Berbeda dengan Fundamentalisme pra-modern, fundamentalisme kontemporer merupakan respon terhadap pembaharuan Islam yang “salah kaprah”. Islam yang harusnya dikedepankan dengan pembaruan yang dilakukan justru menjadi marjinal. Hal ini terjadi karena evolusi pemikiran sejak dari Salafisme, modernisme, westernisme, dan akhirnya sekularisme. Semuanya ini mengandung reaksi balik oleh sebagian umat Islam dengan kembali kepada Islam secara ketat dan ekslusif. Antara lain gerakan fundamentalisme kontemporer tersebut adalah gerakan Ikhwanul Muslimin yang didirikan pada tahun 1928 oleh seorang mubaligh Hasan Al-Banna. Ia menganjurkan Islam sebagai ideologi yang total dan komprehensif.
Selain al-Banna, tokoh fundamentalisme Islam kontemporer lain adalah Muhammad Quthb dan al-Maududi,. Kedua tokoh ini memiliki doktrin sentral  tentang jahiliyah modern, yakni modernitas sebagai barbaratis baru yang mesti diberantas. Menurut Quthb untuk memberantas jahiliyah modern ini masyarakat muslim mesti melakukan taghyir al-aqliyyah, yakni perubahan fundamental dan radikal, bermula dari dasar-dasar kepercayaan, moral, dan etikanya.

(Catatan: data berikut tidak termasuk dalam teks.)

/-- The byte at an address. An unwritten byte reads +0 in a zeroed region and is undefined in any other (log entry 4). -/
def Body.byte (b : Body) (a : Nat) : Byte :=
  match SMap.find b.mem a with
  | some v => v
  | none =>
    match b.codeAt a with
    | 0 => 0
    | e + 1 => Config.undefByte e a

/-- Writes a byte; +0 in a zeroed region is not listed. -/
def Body.setByte (b : Body) (a : Nat) (v : Byte) : Body :=
  if b.codeAt a = 0 ∧ v = 0 then { b with mem := SMap.drop b.mem a }
  else { b with mem := SMap.put b.mem a v }

/-- Reads `n` bytes. -/
def Body.bytes (b : Body) (a : Nat) : Nat → List Byte
  | 0 => []
  | n + 1 => b.byte a :: Body.bytes b (a + 1) n

/-- Writes bytes from an address upward. -/
def Body.setBytes (b : Body) (a : Nat) : List Byte → Body
  | [] => b
  | v :: r => Body.setBytes (b.setByte a v) (a + 1) r

/-- The little-endian number of `n` bytes at an address. -/
def Body.le (b : Body) (a n : Nat) : Nat := ofLe (b.bytes a n)

/-- Writes a number as `n` little-endian bytes. -/
def Body.setLe (b : Body) (a n v : Nat) : Body := b.setBytes a (leBytes n v)

/-- The canonical form of memory: addresses strictly rising, and no +0 listed in a zeroed region. -/
def Body.memWf (b : Body) : Bool :=
  SMap.rising none b.mem && b.mem.all fun p => !(decide (b.codeAt p.1 = 0) && decide (p.2 = 0))

/-- Unlists every byte of a region and sets what they read as. -/
def Body.setBg (b : Body) (r code : Nat) : Body :=
  { b with
    mem := b.mem.filter (fun p => decide (regionOf p.1 ≠ r)),
    haze := b.haze.filter (fun h => decide (regionOf h.1 ≠ r)),
    bg := SMap.set b.bg (bgDflt r) r code }

/-- Makes `n` bytes of one region undefined. -/
def Body.blurPart (b : Body) (a n : Nat) : Body :=
  { b with
    mem := SMap.clearRange b.mem a (a + n),
    haze := (a, n, b.epoch + 1) :: b.haze.filter (fun h => !(decide (a ≤ h.1) && decide (h.1 + h.2.1 ≤ a + n))),
    epoch := b.epoch + 1 }

/-- Makes a range of bytes undefined, a piece for each slice or segment it meets. -/
def Body.blur (b : Body) (a n : Nat) : Body :=
  if n = 0 then b
  else
    (List.range ((a + n - 1) / 0x400000 + 1 - a / 0x400000)).foldl (fun b i =>
      let lo := max a ((a / 0x400000 + i) * 0x400000)
      let hi := min (a + n) ((a / 0x400000 + i + 1) * 0x400000)
      b.blurPart lo (hi - lo)) b

/-- Zeroes a region (R105). -/
def Body.zeroRegion (b : Body) (r : Nat) : Body := b.setBg r 0

/-- Makes the contents of a region undefined (R105, R342). -/
def Body.loseRegion (b : Body) (r : Nat) : Body :=
  { b.setBg r (b.epoch + 2) with epoch := b.epoch + 1 }

/-! ### Which addresses resolve (R90, R92, R99, R103, R317-R321) -/

/-- A slice or segment is powered and ready (R103). -/
def Body.regionReady (b : Body) (r : Nat) : Bool :=
  if r < 1600 then (b.reg (.brHoldPwr (r / 8))).bit (8 + r % 8)
  else if r < 1780 then (b.reg (.qyShedPwr ((r - 1600) / 18))).bit (32 + (r - 1600) % 18)
  else true

/-- Active Tier H channels of the stacks of a Quay (R319). -/
def Body.quayChannels (b : Body) (q : Nat) : Nat :=
  if b.getF .mtCfg Fld.mtCfgHChannels = 0 then 0
  else
    ([2 * q, 2 * q + 1].map fun s =>
      32 - ((List.range 32).filter fun c => (b.reg (.mtHbmMapout s)).bit (32 + c)).length).sum

/-- The place an address lies in: 0 Hold, 1 Shed, 2 Tier H, 3 Tier L, 4 Tier F (R107), none where it does not resolve. -/
def Body.placeOf (b : Body) (a : Nat) : Option Nat :=
  if a < tierLBase then
    if b.getF .mtCfg Fld.mtCfgHMode = 0 then
      if a < b.getF .mtCfg Fld.mtCfgHChannels * 0x80000000 then some 2 else none
    else if a / 0x2000000000 < 10 ∧ a % 0x2000000000 < b.quayChannels (a / 0x2000000000) * 0x80000000 then some 2
    else none
  else if a < tierFBase then
    if a - tierLBase < b.getF .mtCfg Fld.mtCfgLChannels * 0x800000000 then some 3 else none
  else if a < 0x300000000000 then
    if a - tierFBase < 0x100000000000 ∧ b.boot.phase ≠ .off then some 4 else none
  else if 0x400000000000 ≤ a ∧ a < 0x410000000000 then
    if (a - 0x400000000000) / 0x200000000 < 10 ∧ (a - 0x400000000000) % 0x200000000 < 0x120000000 then some 1 else none
  else if 0x410000000000 ≤ a ∧ a < 0x420000000000 then
    if (a - 0x410000000000) / 0x100000000 < 10 ∧ (a - 0x410000000000) % 0x100000000 / 0x4000000 < 20 ∧
        (a - 0x410000000000) % 0x4000000 < 0x2000000 then some 0 else none
  else none

/-- An address can be accessed: it resolves, and its slice or segment is powered and ready. -/
def Body.addrOk (b : Body) (a : Nat) : Bool :=
  (b.placeOf a).isSome && b.regionReady (regionOf a)

/-- Every byte of a range can be accessed. A range that begins and ends in one stride is checked at its ends and at
every 4 MiB between, which meets every slice and segment. -/
def Body.rangeOk (b : Body) (a n : Nat) : Bool :=
  if n = 0 then true
  else
    decide ((b.placeOf a).isSome ∧ b.placeOf a = b.placeOf (a + n - 1)) && b.addrOk a && b.addrOk (a + n - 1) &&
      (List.range (n / 0x400000)).all fun i => b.addrOk (a + (i + 1) * 0x400000) || decide ((i + 1) * 0x400000 ≥ n)

/-! ### Contexts and partitions -/

/-- The slot of the management context. -/
def mgmtSlot : Nat := 64

/-- A partition is defined and was started: it includes no absent Quay (R29, R406). -/
def Body.partUp (b : Body) (p : Nat) : Bool := partDefined b.framing p && (quaysOf b.framing p).all fun q => decide (q ∉ b.bw.absent)

/-- The resident slot of a context id (R294, R314). -/
def Body.slotOf (b : Body) (ctx : Nat) : Option Nat :=
  if ctx = 0xFFFE then some mgmtSlot
  else
    (List.range 64).find? fun k =>
      decide (b.getF (.hmCtxStat k) Fld.hmCtxStatCtx = ctx ∧ b.getF (.hmCtxStat k) Fld.hmCtxStatState ≠ 3)

/-- The context id of a slot. -/
def Body.ctxOfSlot (b : Body) (k : Nat) : Nat :=
  if k = mgmtSlot then 0xFFFE else b.getF (.hmCtxStat k) Fld.hmCtxStatCtx

/-- The partition of a slot; the management context belongs to none (R294). -/
def Body.partOfSlot (b : Body) (k : Nat) : Option Nat :=
  if k ≥ mgmtSlot then none else some (b.getF (.hmCtxStat k) Fld.hmCtxStatPart)

/-- The Quays of a slot's partition. -/
def Body.quaysOfSlot (b : Body) (k : Nat) : List Nat :=
  match b.partOfSlot k with
  | some p => quaysOf b.framing p
  | none => []

/-- What the Harbourmaster holds of a slot. -/
def Body.info (b : Body) (k : Nat) : CtxInfo := SMap.get b.hm.ctxs {} k

/-- Changes what the Harbourmaster holds of a slot. -/
def Body.updInfo (b : Body) (k : Nat) (f : CtxInfo → CtxInfo) : Body :=
  { b with hm.ctxs := SMap.upd b.hm.ctxs {} k f }

/-- Adds to a context's counter of R459; the management context has none. -/
def Body.count (b : Body) (slot i n : Nat) : Body :=
  if slot < 64 then b.bump (.hmCtxCnt slot i) Fld.hmCtxCntCount n else b

/-! ### Logbooks (R463, R464) -/

/-- Adds an event to a unit's Logbook, which keeps the last 64; a frozen Logbook takes none, and the units of kinds above 10 have none. -/
def Body.log (b : Body) (kind unit code status ctx tag arg : Nat) : Body :=
  if kind > 10 ∨ b.flag .wtLogFreeze Fld.wtLogFreezeFrozen then b
  else
    let k := kind * 65536 + unit
    let l := SMap.get b.tele.logs [] k ++ [⟨b.ts, code, status, ctx, tag, arg % 65536⟩]
    { b with tele.logs := SMap.set b.tele.logs [] k (l.drop (l.length - 64)) }

/-- Freezes every Logbook, naming the cause; a Logbook already frozen keeps its cause (R464, R478). -/
def Body.freezeLogs (b : Body) (cause : Nat) : Body :=
  if b.flag .wtLogFreeze Fld.wtLogFreezeFrozen then b
  else (b.setF .wtLogFreeze Fld.wtLogFreezeFrozen 1).setF .wtLogFreeze Fld.wtLogFreezeCause cause

/-! ### Error records (R474, R475) -/

/-- Adds a record to the Watch ring, which keeps the last 32 and counts what it overwrites. -/
def Body.errToWatch (b : Body) (r : ErrRec) : Body :=
  let b := if b.tele.errWatch.length ≥ 32 then b.bump .wtLogFreeze Fld.wtLogFreezeWLost 1 else b
  let l := b.tele.errWatch ++ [(b.tele.watchSeq, r)]
  { b with tele.errWatch := l.drop (l.length - 32), tele.watchSeq := b.tele.watchSeq + 1 }

/-- A unit raises an error record: it waits among the unit's four places, or is counted LOST; a SEV 2 record is also
kept in the Watch ring. The unit's Logbook takes a fault event. -/
def Body.raise (b : Body) (r : ErrRec) : Body :=
  let b := if r.sev = 2 then b.errToWatch r else b
  let k := r.kind * 65536 + r.unit
  let held := SMap.get b.tele.errPend [] k
  let b :=
    if held.length < 4 then { b with tele.errPend := SMap.set b.tele.errPend [] k (held ++ [r]) }
    else b.bump .hmErrStat Fld.hmErrStatLost 1
  b.log r.kind r.unit 9 r.status r.ctx r.tag (b.getF .hmErrStat Fld.hmErrStatNextSeq)

/-- An error record of no command. -/
def Body.err (b : Body) (code sev kind unit : Nat) (d : List Nat) (status : Nat := 0) (ctx : Nat := 0xFFFF) : Body :=
  b.raise ⟨b.ts, code, sev, status, ctx, 0, 0xFF, kind, unit, d⟩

Dengan paparan di atas, hemat penulis, saat ini tidak begitu penting untuk memperdebatkan ada dan tidaknya fundamentalisme Islam. Karena “fundamentalisme” sudah terlanjur menjadi sebuah konsep sosial keagamaan. Oleh sebab itu, yang baik barangkali adalah menjadikan fundamentalisme tersebut sebagai sebuah konsep untuk memahami perkembangan pemikiran dan gerakan keagamaan yang ada di dunia dewasa ini. Wallahu a’lam.